Parish, conscious Palace were in administration as recently as 2010 (and, perhaps, that Pulis never took Stoke City above 11th, despite spending rather more) was keener not to jeopardise the club’s financial future. For 13 clubs, it is a question which is the greater gamble: to spend or not to spend, thus potentially losing the Premier League millions?

Whatever the correct answer, Palace were endangered by Pulis’ exit. The Welshman’s timing, walking out 48 hours before the season started, should diminish his reputation. At a stroke, he undid much of his good work at Selhurst Park.

But it seemed Malky Mackay, another manager to emphasise teamwork and organisation, could slot seamlessly in, reuniting with his Cardiff colleague Moody, named Palace’s sporting director in December last year.

Then, just as Mackay appeared on the brink on being appointed, came a sudden volte-face. Rather than gaining a manager, Palace have lost managerial team. The suggestions that Cardiff submitted a dossier of allegedly racist, sexist and homophobic emails and text messages involving Mackay and Moody during their time in Wales were, whether true or not, sufficiently serious that Palace withdrew interest in Mackay and, on Thursday, saw Moody resign.

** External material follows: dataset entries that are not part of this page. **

-- ==== Sys2Proof/Machine/Stream.lean ====
section
/-! DEFINITION. Streams 0xA8–0xAA and the stream engine's run-ahead (09_loads_stores_streams.md R201–R205). -/
namespace Sys2Proof.Machine
open Sys2Proof

def Warp.stream (w : Warp) (r : BitVec 3) : Stream := w.st.get r.toFin

def Warp.setStream (w : Warp) (r : BitVec 3) (x : Stream) : Warp := { w with st := w.st.set r.toNat x r.isLt }

/-- The address and bit of stream element j (R188, R204). -/
def Stream.place (x : Stream) (j : Nat) : Int × Nat :=
  if x.unit then ((x.base.toNat : Nat) + (j * x.et.width / 8 : Nat), j * x.et.width % 8)
  else ((x.base.toNat : Nat) + j * x.stride.toInt, 0)

/-- Stream element j is past the end. -/
def Stream.past (x : Stream) (j : Nat) : Bool := x.count != 0#23 && x.count.toNat ≤ j

/-- The stream after a completed access: P advances by the elements taken, capped at COUNT; what lies below P leaves the buffers (R204). -/
def Stream.advance (x : Stream) (n : Nat) : Stream :=
  let p := (x.p + n) % 2 ^ 64
  let p := if x.count != 0#23 then min p x.count.toNat else p
  { x with p := p, ahead := x.ahead.filter fun a => p ≤ a.elem, held := x.held.filter fun h => p ≤ h.1 }

/-- The completion of a stream access in a warp. -/
def consume (r : BitVec 3) (w : Warp) : Warp := w.setStream r ((w.stream r).advance (w.vl - w.vpad))

def execStrdef (si : StreamImm) (d : BitVec 3) (a b : BitVec 6) (s : State) : Result :=
  guarded [vectorOnly s] s fun s =>
    (s.onWarp fun w =>
      w.setStream d { defined := true, base := w.readS a, stride := w.readS b, et := si.et, depth := si.depth,
                      store := si.store, unit := si.unit, count := si.count, p := 0 }).advance

/-- The checks at issue of a stream access: the group, lane mode, a stream defined in this direction (0x0C), pending destinations. R32 does not say where reason 0x0C stands; it is tested behind 0x03 and 0x09 and before 0x07, and where it applies there is no group to check, since the stream gives the type (log 60, DESIGN CHOICE). -/
def streamChecks (s : State) (x : Stream) (store : Bool) (r : BitVec 6) (fs : FSel) : List (Bool × IllegalReason) :=
  let ok := x.defined && x.store == store
  [(!ok || (vecOk s r x.et.width).1, .register), vectorOnly s, (ok, .stream),
   pendingOk s fs (if store then 0 else groupSize s.warp x.et.width)]

/-- What the engine has for an access: the elements in its buffers and what it holds, by element of the instruction. -/
def Stream.early (x : Stream) : List (Nat × LaneWord) :=
  (x.ahead.filter fun a => x.p ≤ a.elem).map fun a => (a.elem - x.p, a.bits)

def Stream.heldAt (x : Stream) : List (Nat × Held) :=
  (x.held.filter fun h => x.p ≤ h.1).map fun h => (h.1 - x.p, h.2)

/-- What is held of a stream is forgotten: it is met afresh when the access resumes (10 R219). -/
def unhold (r : BitVec 3) (w : Warp) : Warp := w.setStream r { w.stream r with held := [] }

/-- The consuming access of a stream: element k is stream element P + k (R204). -/
def Stream.access (x : Stream) (r : BitVec 3) : VecAccess :=
  { et := x.et, place := fun k => x.place (x.p + k), past := fun k => x.past (x.p + k), early := x.early, held := x.heldAt,
    done := consume r, parked := unhold r }

def execVldst (fs : FSel) (mk : BitVec 3) (mz : Bool) (_ch : BitVec 2) (d : BitVec 6) (a : BitVec 3) (s : State) : Result :=
  let x := s.warp.stream a
  guarded (streamChecks s x false d fs) s fun s => vecLoad s fs (x.access a) { d := d, mask := mk, mz := mz }

def execVstst (mk : BitVec 3) (_ch : BitVec 2) (a : BitVec 3) (b : BitVec 6) (s : State) : Result :=
  let x := s.warp.stream a
  guarded (streamChecks s x true b .none) s fun s => vecStore s (x.access a) b mk

/-! ## Run-ahead (R203, R205) -/

/-- The number of elements in the run-ahead range. -/
def Stream.range (x : Stream) : Nat :=
  let n := 1024 * (x.depth.toNat + 1)
  if x.count != 0#23 then min n (x.count.toNat - x.p) else n

/-- Something held against a stream element. -/
def holdAt (s : State) (r : BitVec 3) (j : Nat) (h : Held) : State :=
  s.onWarp fun w => w.setStream r { w.stream r with held := (w.stream r).held ++ [(j, h)] }

/-- The data of an element read ahead. -/
def readAhead (s : State) (r : BitVec 3) (j : Nat) (q : Ask) (x : Elt × Loc) : State :=
  s.onWarp fun w =>
    w.setStream r { w.stream r with ahead := (w.stream r).ahead ++ [{ elem := j, key := x.2.key, bits := (loadElt s q.e x).setWidth 32 }] }

/-- What the engine does with a translated element: for a load stream its data are read, unless its page is of the device type or its line is absent; an uncorrectable error is held. -/
def aheadPlaced (s : State) (r : BitVec 3) (j : Nat) (q : Ask) (x : Elt × Loc) : State :=
  if (s.warp.stream r).store || x.2.mt = 2 || (absentIn s x.2.key (eltBytes q.e)).isSome then s
  else if eltError s q [x] x then holdAt s r j (.fault (eltReport s q x))
  else readAhead s r j q x

/-- The engine takes one element of the range, whichever it comes to (log 5, DESIGN CHOICE): its page is translated for both kinds of stream, and a fault or a miss is held; a window address out of range is left to the access, which may trim, and what it meets while its warp is parked on a manifest is left to the access, which translates afresh (10 R219). -/
def runAheadAt (s : State) (r : BitVec 3) : State :=
  let x := s.warp.stream r
  if !x.defined || x.range = 0 then s
  else
    let j := x.p + (Config.freeWord s.draws).toNat % x.range
    let elt : Elt := { k := 0, va := (x.place j).1, bit := (x.place j).2 }
    let q := { s.ask (if x.store then .write else .read) x.et.width with failed := [], pins := [] }
    if x.ahead.any (fun a => a.elem == j) || x.held.any (fun h => h.1 == j) then s.draw
    else
      match checkFresh s q true elt with
      | .ok l => settle (aheadPlaced s r j q (elt, l)) q.part [(elt, l)]
      | .fault rep =>
        let s := if rep.walk.isSome then keepPages s q.part [va54 elt.va] else s
        if s.warp.park == .manifest || (rep.cause == .access && rep.info.setWidth 8 == 0x31#8) then s.draw else (holdAt s r j (.fault rep)).draw
      | .miss m =>
        let s := keepPages s q.part [va54 elt.va]
        if s.warp.park == .manifest then s.draw else (holdAt s r j (.miss m.stage m.level m.addr m.table)).draw
      | .trim | .held _ => s.draw

/-- `RUN_AHEAD`: the stream engine of a warp that runs. -/
def execRunAhead (w : WarpRef) (st : BitVec 3) (s : State) : Result :=
  .next (withWarp s w fun s => if s.warp.status == .running then runAheadAt s st else s)

end Sys2Proof.Machine
end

Having lost the man charged with negotiating their transfers, Palace are in a precarious position, with no manager, no idea how and where to strengthen a slim squad.

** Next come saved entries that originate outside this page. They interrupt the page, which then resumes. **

/-- The charge of a word (Table 4 of R375), copies aside: a word of the vector units by VL, in lane mode by the lanes of the issuing group; a matrix word by the grant of its slot. -/
def tollOf (s : State) (i : Instr) : Option Nat :=
  let lanes := s.warp.inLanes
  let group := s.warp.group.length
  let vector (k : Nat) : Option Nat := if lanes then none else some (s.warp.vl * k)
  let float (k : Nat) : Option Nat := some ((if lanes then group else s.warp.vl) * k)
  let laneOnly : Option Nat := if lanes then some group else none
  let granted (n : BitVec 3) (f : Grant → Nat) : Option Nat := some (match (s.team.slot n).grant with
    | some g => (f g + 1023) / 1024
    | none => 0)
  match i with
  | .mand _ _ _ | .mor _ _ _ | .mxor _ _ _ | .mandn _ _ _ | .mnot _ _ | .mmov _ _ | .mset _ _ _ | .mpopc _ _ | .mfirst _ _ => vector 1
  | .vadd _ _ _ _ _ _ | .vadds _ _ _ _ _ _ | .vsub _ _ _ _ _ _ | .vsubs _ _ _ _ _ _ | .vmul _ _ _ _ _ _ | .vmulhi _ _ _ _ _ _
  | .vmad _ _ _ _ _ _ _ | .vmin _ _ _ _ _ _ | .vmax _ _ _ _ _ _ | .vabs _ _ _ _ _ _ | .vand _ _ _ _ _ _ | .vor _ _ _ _ _ _
  | .vxor _ _ _ _ _ _ | .vshl _ _ _ _ _ _ | .vshr _ _ _ _ _ _ | .vsar _ _ _ _ _ _ | .vcmp _ _ _ _ _ _ _ | .vmrg _ _ _ _ _
  | .vwid _ _ _ _ _ _ | .vsatn _ _ _ _ _ _ | .viota _ _ _ _ _ _ | .vbcs _ _ _ _ _ | .vpopc _ _ _ _ _ | .vaddi _ _ _ _ _ | .vclz _ _ _ _ _ => vector 1
  | .vperm _ _ _ _ _ _ | .vslup _ _ _ _ _ _ | .vsldn _ _ _ _ _ _ | .vbcast _ _ _ _ _ _ | .vcmprs _ _ _ _ | .vexpnd _ _ _ _ | .vtr8 _ _ _ _ _
  | .vredsum _ _ _ _ _ | .vredmax _ _ _ _ | .vredmin _ _ _ _ | .vscan _ _ _ _ _ _ _ | .vextr _ _ _ _ | .vins _ _ _ _ => vector 1
  | .vfcmp _ _ _ _ _ _ _ | .vfclass _ _ _ _ _ | .vcvt _ _ _ _ _ _ _ _ | .vqnt _ _ _ _ _ _ | .vdqnt _ _ _ _ _ _ _ _ => vector 2
  | .vfadd _ _ _ _ _ _ _ | .vfsub _ _ _ _ _ _ _ | .vfmul _ _ _ _ _ _ _ | .vfma _ _ _ _ _ _ _ _ | .vfnma _ _ _ _ _ _ _ _ | .vfmin _ _ _ _ _ _
  | .vfmax _ _ _ _ _ _ | .vfabs _ _ _ _ _ => float 2
  | .vfdiv _ _ _ _ _ _ _ _ | .vfsqrt _ _ _ _ _ _ _ | .vfrsq _ _ _ _ _ _ _ | .vfrcp _ _ _ _ _ _ _ | .vfexp2 _ _ _ _ _ _ _
  | .vflog2 _ _ _ _ _ _ _ => float 8
  | .vld _ _ _ _ _ _ _ _ | .vlds _ _ _ _ _ _ _ _ _ | .vldx _ _ _ _ _ _ _ _ _ | .vst _ _ _ _ _ _ | .vsts _ _ _ _ _ _ _ | .vstx _ _ _ _ _ _ _
  | .vldst _ _ _ _ _ _ | .vstst _ _ _ _ | .vatom _ _ _ _ _ _ _ _ _ _ _ | .vcas _ _ _ _ _ _ _ _ _
  | .tslv _ _ _ _ _ _ _ _ _ | .tsvl _ _ _ _ _ _ _ | .tstr _ _ _ _ _ _ _ _ _ _ => vector 1
  | .lds _ _ _ _ _ _ | .sts _ _ _ _ _ | .atom _ _ _ _ _ _ _ _ | .cas _ _ _ _ _ _ _ => laneOnly
  | .tzero n | .tcsclLd _ n _ | .tcsclOne _ n | .tsave _ n _ | .tload _ n _ => granted n fun g => g.m * g.n
  | .tldb _ n _ _ => granted n fun g => g.k * g.n
  | .tmma _ n _ | .tmmas _ n _ _ => (granted n fun g => g.m * g.n * g.k).map (· * ((s.team.slot n).grant.elim 0 fun g => digitsOf g.aty))
  | _ => none

/-- What a charged word needs at issue beside its register fields, before it comes to the toll gate: a stream defined in its direction, tile state. -/
def unitReady (s : State) (i : Instr) : Prop :=
  match i with
  | .vldst _ _ _ _ _ a => (s.warp.stream a).defined = true ∧ (s.warp.stream a).store = false
  | .vstst _ _ a _ => (s.warp.stream a).defined = true ∧ (s.warp.stream a).store = true
  | .tzero _ | .tcsclLd _ _ _ | .tcsclOne _ _ | .tsave _ _ _ | .tload _ _ _ | .tldb _ _ _ _ | .tmma _ _ _ | .tmmas _ _ _ _
  | .tslv _ _ _ _ _ _ _ _ _ | .tsvl _ _ _ _ _ _ _ | .tstr _ _ _ _ _ _ _ _ _ _ => s.team.tiles = true ∧ s.warp.lanes = none
  | _ => True

/-! ## Accesses to memory (09_loads_stores_streams.md) -/

/-- The parts of a warp that an access may change; no mask, no trap state, no FPSTAT, no lane's counts. -/
def accessWarp (w x : Warp) : Warp :=
  { w with
    s := x.s, v := x.v, st := x.st, pending := x.pending, seq := x.seq, vl := x.vl, vpad := x.vpad, vstart := x.vstart, pos := x.pos,
    lanes := x.lanes, lease := x.lease, yieldOff := x.yieldOff, yieldLow := x.yieldLow, wait := 0, urgent := false, park := .none,
    service := {}, paid := false }

/-- The lane words as they will be once a pending result is visible. -/
def landed (s : State) (o : Outstanding) : State := { s with warp := { s.warp with v := applyWrites s.warp.v o.vWrites } }

/-- An access that stores nothing leaves memory as it was; caches may keep translations. -/
structure LoadFrame (s t : State) (toll : Nat) : Prop where
  rest : t = { s with cores := t.cores, xlate := t.xlate, tables := t.tables, draws := s.draws + 1, warp := accessWarp s.warp t.warp }
  charge : ChargeTaken s t toll

/-- Two places of elements of width e that share no bit, seen under one key where they share a byte. -/
def apartFrom (e : Nat) (x y : Elt × Loc) : Prop :=
  y.2.key + eltBytes e ≤ x.2.key ∨ x.2.key + eltBytes e ≤ y.2.key ∨
    (e < 8 ∧ y.2.key = x.2.key ∧ (y.1.bit + e ≤ x.1.bit ∨ x.1.bit + e ≤ y.1.bit))

/-- One key pair for some writes, for the dirty lines of the caches, and for a reader (10_translation_and_faults.md R215; 18_host_link_and_management.md R388). -/
def oneKey (s : State) (xs : List (Elt × Loc)) (kid : Nat) : Prop :=
  (∀ x ∈ xs, keyPair s x.2.kid = keyPair s kid) ∧ ∀ d ∈ s.dirty, keyPair s d.kid = keyPair s kid

/-- Stores that no write-back goes before: all are made in the caches, or all at the memory while no line is dirty. Another store may first recall a dirty line, and lose its bale to an error (09 R200; 16_bales.md R366). -/
def calm (s : State) (xs : List (Elt × Loc)) : Prop := (∀ x ∈ xs, x.2.mt = 0) ∨ (s.dirty = [] ∧ ∀ x ∈ xs, x.2.mt ≠ 0)

/-- A byte that stores of elements leave as it reads under a key: outside DRAM, every byte that they do not write; in DRAM, every byte outside the lines that they write in the caches and the bales that they write at the memory, and, where one key pair is in use and no write-back goes before, every byte that they do not write. -/
def untouched (s : State) (e : Nat) (xs : List (Elt × Loc)) (a kid : Nat) : Prop :=
  (∀ x ∈ xs, a < x.2.key ∨ x.2.key + eltBytes e ≤ a) ∧
  (regionOf s a ≠ .dram ∨ (oneKey s xs kid ∧ calm s xs) ∨
    ∀ x ∈ xs, x.2.key / 2048 ≠ a / 2048 ∨ (x.2.mt = 0 ∧ x.2.key / 128 ≠ a / 128))

/-- Elements of width e stored in order at their places: under one key pair, with no write-back before, each reads back what was stored last (in a memory of canonical form, which every step keeps), and every byte that they leave untouched reads as before. -/
structure ElementsStored (s t : State) (e : Nat) (xs : List (Elt × Loc)) (val : Nat → Word) : Prop where
  back : Memory.wf s.mem = true → ∀ pre x post, xs = pre ++ x :: post → oneKey s xs x.2.kid → calm s xs → x.1.bit + e ≤ 8 * eltBytes e →
    (∀ y ∈ post, apartFrom e x y) → loadElt t e x = lowBits e (val x.1.k)
  others : ∀ a kid, untouched s e xs a kid → readByte t a kid = readByte s a kid

/-- What stores of elements may report besides: an error that a write-back meets has an entry of an error record, its interrupt, and at most a line of the management log (09 R200; 18_host_link_and_management.md R385). -/
structure LossesOnly (s t : State) (xs : List (Elt × Loc)) : Prop where
  calmly : calm s xs → t.parts = s.parts ∧ t.outbox = s.outbox ∧ t.mgmt = s.mgmt
  parts : ∀ p, partOf t p = { partOf s p with errWait := (partOf t p).errWait, intstat := (partOf t p).intstat }
  log : t.mgmt = { s.mgmt with log := t.mgmt.log } ∧ s.mgmt.log <+: t.mgmt.log ∧ s.outbox <+: t.outbox

/-- An access that stores changes, beside its warp, memory and what goes with it: key tags, dirty lines, bale forms, healed errors, and the reports of its losses. -/
structure StoreFrame (s t : State) (xs : List (Elt × Loc)) (toll : Nat) : Prop where
  rest : t = { s with cores := t.cores, xlate := t.xlate, tables := t.tables, draws := s.draws + 1, mem := t.mem, keytags := t.keytags,
                      dirty := t.dirty, bales := t.bales, bad := t.bad, badMap := t.badMap, parts := t.parts, outbox := t.outbox, mgmt := t.mgmt,
                      warp := accessWarp s.warp t.warp }
  losses : LossesOnly s t xs
  charge : ChargeTaken s t toll

/-- A stream apart from what its engine has read ahead. -/
def Stream.plain (x : Stream) : Stream := { x with ahead := [], held := [] }

/-- The live elements of a strip in ascending order, at the addresses that `place` gives (R192). -/
def asked (w : Warp) (mk : BitVec 3) (place : Nat → Int × Nat) : List Elt :=
  (((List.range w.vl).drop w.vstart).filter fun k => maskBit w mk k && decide (k < w.vl - w.vpad)).map fun k =>
    { k := k, va := (place k).1, bit := (place k).2 }

/-- The strip state and `vstart` after an access that ends at `hi`, by a trim or at VL (R192, R193). -/
def stripAfter (w x : Warp) (stop : Option Stop) : Prop :=
  match stop with
  | none => x.vl = w.vl ∧ x.vpad = w.vpad ∧ x.vstart = 0
  | some (.trim k) => x.vl = k ∧ x.vpad = 0 ∧ x.vstart = 0
  | some (.fault _ _) | some (.error _ _) => False

/-- Where an access ends. -/
def endOf (w : Warp) (stop : Option Stop) : Nat :=
  match stop with
  | none => w.vl
  | some st => st.at

/-- The element that a load reads for element k: zero where it is pad, and bits [15:12] zero for SC12 (06_numbers_and_float.md R126). -/
def loadedElem (s : State) (et : ET) (xs : List (Elt × Loc)) (k : Nat) : LaneWord :=
  match xs.find? fun x => x.1.k == k with
  | some x => (if et = .sc12 then (loadElt s et.width x).setWidth 32 &&& 0xFFF#32 else (loadElt s et.width x).setWidth 32)
  | none => 0#32

/-! ## Page tables (10_translation_and_faults.md R211–R215) -/

/-- Bits hi to lo of a word, as a number. -/
def bitsOf (e : Word) (hi lo : Nat) : Nat := e.toNat / 2 ^ lo % 2 ^ (hi + 1 - lo)

/-- The index of a level of a walk (Table 2). -/
def walkIndex (stage level x : Nat) : Nat :=
  match level with
  | 0 => x / 2 ^ 39 % 2 ^ (if stage = 1 then 15 else 13)
  | 1 => x / 2 ^ 30 % 2 ^ 9
  | 2 => x / 2 ^ 21 % 2 ^ 9
  | _ => x / 2 ^ 16 % 2 ^ 5

/-- A malformed entry (R212, Table 3). -/
def badEntry (stage level : Nat) (s2en : Bool) (e : Word) : Prop :=
  if bitsOf e 1 1 = 1 then
    level = 3 ∨ bitsOf e 63 52 ≠ 0 ∨ bitsOf e 7 2 ≠ 0 ∨ (level ≠ 2 ∧ bitsOf e 11 8 ≠ 0)
  else
    level = 0 ∨ bitsOf e 63 63 ≠ 0 ∨ bitsOf e 53 52 ≠ 0 ∨ bitsOf e 15 12 ≠ 0 ∨ bitsOf e 10 10 ≠ 0 ∨ bitsOf e 7 6 ≠ 0 ∨ bitsOf e 9 8 = 3 ∨
      (level = 2 ∧ bitsOf e 20 16 ≠ 0) ∨ (level = 1 ∧ bitsOf e 29 16 ≠ 0) ∨ (stage = 2 ∧ bitsOf e 5 5 = 1) ∨
      (stage = 1 ∧ s2en = true ∧ (bitsOf e 62 54 ≠ 0 ∨ bitsOf e 11 11 = 1))

/-- What a leaf of a level maps an address to: OA in place of the bits at and above the leaf's size, 1 GiB, 2 MiB or 64 KiB. -/
def leafAddr (e : Word) (level x : Nat) : Nat :=
  let size := if level = 1 then 2 ^ 30 else if level = 2 then 2 ^ 21 else 2 ^ 16
  bitsOf e 51 16 * 2 ^ 16 / size * size + x % size

/-- A KEYID in the partition's range (R215). -/
def ownKey (p : Partition) (kid : Nat) : Prop := p.keybase.toNat ≤ kid ∧ kid < p.keybase.toNat + p.keycnt.toNat

/-- The first permission of R214 that a leaf denies an access, privilege aside: RD before W. -/
def denied (acc : Access) (e : Word) : Option (BitVec 8) :=
  let rd := if bitsOf e 2 2 = 1 then none else some 0x58#8
  let w := if bitsOf e 3 3 = 1 then none else some 0x59#8
  match acc with
  | .read => rd
  | .write => w
  | .readWrite => rd.or w
  | .fetch => if bitsOf e 4 4 = 1 then none else some 0x5A#8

The major criterion for Pulis’ successor was a Premier League pedigree. That nevertheless produced very different candidates: Glenn Hoddle, the 3-5-2 advocate who has been out of management for eight years, ruled himself out.

Tim Sherwood, whose gung-ho approach at Tottenham Hotspur contrasted with Pulis’ more pragmatic plans at Palace, now seems the favourite for the job by default. Available, interested, (slightly) experienced and not at the centre of a firestorm, he looks the last man standing.

Sherwood is also utterly untried in the transfer market – Tottenham did not sign during his brief spell in charge – and his only taste of management did not encompass the relegation battle that Palace, deprived of Pulis’ services, are likely to face.

And so, for the second successive August, Palace look in a state of flux when stability would be preferable. They went on to make five signings in the last 72 hours of the transfer window 12 months ago, only one of whom, Adrian Mariappa, was even a qualified success.

The scattergun approach yielded just three points from the first 10 games before, after Ian Holloway resigned, Pulis rode to the rescue. Yet they prospered in spite of chaos theory, not because of it. The past provides a warning, not encouragement.